Implementing the spot instance scenarios

Once the cluster nodes are setup in Amazon, a control program in the master node automatically starts to monitor the state of the running spot instances. This program reports node status to the user and initiates the recovery procedure as specified by the user in the job configuration file. For the 3rd scenario, we updated COSMOS task database with a field to associate the task with the worker node (to identify failed tasks) and with the chromosome being processed on the GCE worker node (to merge results again).
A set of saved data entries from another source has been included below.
-- ==== Sys2Proof/Machine/KeyTable.lean ====
section
/-! DEFINITION. The Key Table's own requests: SLOT_STATUS and SLOT_ERASE (R16, R17). -/

namespace Sys2Proof.Machine

/-- The attribute fields a report gives: kind, purpose, issuer tag, version, length; purpose and issuer tag 0 where
absent (R16, R171). -/
def Attributes.bytes (a : Attributes) : List Byte :=
  [a.kind.byte, a.kind.purposeByte, a.kind.issuerByte, a.version, a.length.byte]

/-- The fields of the assembly part that SLOT_STATUS reports: required count, custodian list, expected check value and
checking flag, never the accumulator; a part that is absent is sent as 0 (R16, R171). -/
def assemblyBytes : Option Assembly → List Byte
  | none => [0, 0, 0, 0, 0, 0]
  | some p =>
    [u8 p.required, u8 p.custodians.length] ++ p.custodians.map u8 ++ checkBytes p.expected ++ [flag p.checking]

/-- The fields of the contents that SLOT_STATUS reports: check value, origin and use count, never the key (R16). -/
def Contents.bytes (c : Contents) : List Byte := checkBytes c.check ++ [c.origin.byte] ++ be 4 c.uses

/-- The fields SLOT_STATUS reports after the slot number, by state (R16). The key value, the accumulator and the
integrity word are never among them. -/
def Slot.report (sl : Slot) : List Byte :=
  sl.body.byte ::
    match sl.body with
    | .empty => []
    | .assembling a => a.bytes ++ assemblyBytes sl.assembly
    | .active a c => a.bytes ++ c.bytes ++ [u8 sl.refs]
    | .faulty a c => a.bytes ++ c.bytes ++ [u8 sl.refs]

/-- SLOT_STATUS: one reading of one slot (R16). -/
def execSlotStatus (s : State) : Res :=
  s.takeCustody kindSlotStatus fun body s =>
    s.readCustody kindSlotStatus (readByte body) fun slot s =>
      s.gatedSlot kindSlotStatus .slotStatus slot fun i s =>
        .next (s.custodyOk kindSlotStatus .none (u8 i.val :: s.slots[i].report))

/-- The check value of an ACTIVE or FAULTY slot, the states SLOT_ERASE empties (R17). -/
def Slot.erasableCheck (sl : Slot) : Option CheckValue :=
  match sl.body with
  | .empty => none
  | .assembling _ => none
  | .active _ c => some c.check
  | .faulty _ c => some c.check

/-- SLOT_ERASE: empties an ACTIVE or FAULTY slot that nothing uses (R17). -/
def execSlotErase (s : State) : Res :=
  s.takeCustody kindSlotErase fun body s =>
    s.readCustody kindSlotErase (readByte body) fun slot s =>
      s.gatedSlot kindSlotErase .keyChange slot fun i s =>
        match s.slots[i].erasableCheck with
        | none => .next (s.custodyRefuse kindSlotErase .slotState)
        | some check =>
          if 0 < s.slots[i].refs || s.namedByGrant i then .next (s.custodyRefuse kindSlotErase .inUse)
          else .next ((s.emptySlot i).custodyOk kindSlotErase .none (u8 i.val :: checkBytes check))

end Sys2Proof.Machine
end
Also a specific queue is created to dispatch tasks to GCE instances in case of spot instance failure, this procedure is depicted in Fig. 4.

Results and Discussion

Experiment1: performance in different clouds

We measured the performance of MC-GenomeKey on AWS, Google, and Azure using the following two datasets: A whole genome dataset of 113 GB from [23]. The NGS reads come from Illumina NGS machines and cover all genomic regions with an average depth of about 30X. An exome sequence dataset (~9.2 GB), also from [23]. The NGS reads come also from an Illumina NGS machine and cover only the exons of the genome. Exome sequencing is important in many clinical applications, where clinicians search for disease-causing variants in the coding regions. In AWS cloud, we used a master node of type m3.medium (0.067$/h) and four r3.8xlarge instances; each has 32 cores and 104 GB RAM and costs 2.66$/h. In Google, we used master node of type n1-standard-1 (0.035$/h) and four n1-standard-32 instances; each has 32 cores and 120 GB RAM and costs 1.6$/h. It is worth noting that GCE instances are charged per minute (after first 10 min). In Azure, we used master node of A2 instance family ($0.154/h) and four D14 v2 instances; each has 16 cores and 112 GB RAM and costs 2.428$/h. In the established computer clusters, the master node was not an execution node, but it is a control node responsible for 1) the initiation and orchestration of the workflow and related data flow, 2) monitoring its status, and 3) carrying out the migration process from AWS to Google if needed. This configuration makes it possible to select a machine of lower specifications for the master node, which dramatically reduces the overall cost of the cluster in case of a migration scenario as will be explained below. Table 4 shows the results of running the whole variant analysis workflow for the exome and whole genome datasets using a cluster of 4 nodes in different cloud environments. From the table we can observe that the performance on Amazon and Google is almost the same, and better than that of Azure. We also observe that the read mapping and variant calling are the most time consuming steps. The reason of cost reduction by Google compared to Amazon is the reduced machine price. Although Azure instances are cheaper than the equivalent ones in Amazon, the low performance raised the cost of using Azure to be higher than that of Amazon.

Table 4

Running times of the variant analysis workflow in different clouds

Exome (9.2 GB)
	Amazon	Google	Azure
Alignment (BWA)	0:12:20	0:18:40	00:26:00
IndelRealigner	0:14:39	0:20:10	00:28:00
MarkDuplicates	0:15:29	0:23:06	00:35:00
BQSR	0:28:06	0:34:15	00:55:00
HaplotypeCaller	1:08:46	0:58:40	01:28:00
GenotypeGVCFs	0:14:23	0:12:40	00:17:00
VQSR	0:10:07	0:10:14	00:12:00
Merge VCF	0:05:07	0:04:55	00:10:00
Convert VCF to Annovar	0:00:13	0:00:10	00:00:15
Annotate	0:05:16	0:05:36	00:09:00
Merge Annotation	0:03:06	0:04:01	00:06:00
Total	1:51:33 ($21.414)	2:06:28 ($13.94)	3:12:00 ($31.24)
Whole Genome (113 GB)
	Amazon	Google	Azure
Alignment (BWA)	8:03:53	8:10:13	11:18:20
IndelRealigner	3:04:03	3:09:34	04:15:58
MarkDuplicates	3:15:04	3:22:41	04:39:26
BQSR	4:11:14	4:17:23	06:35:44
HaplotypeCaller	9:05:43	9:15:49	14:29:22
GenotypeGVCFs	1:45:01	1:46:44	02:2:14
VQSR	1:33:29	1:33:36	02:05:13
Merge VCF	0:05:55	0:06:05	0:15:08
Convert VCF to Annovar	0:06:14	0:06:17	0:15:29
Annotate	0:15:01	0:15:21	0:24:39
Merge Annotation	0:10:06	0:11:01	0:23:07
Total	31:39:43 ($342.62)	32:13:06 ($208.07)	46:44:40 ($462)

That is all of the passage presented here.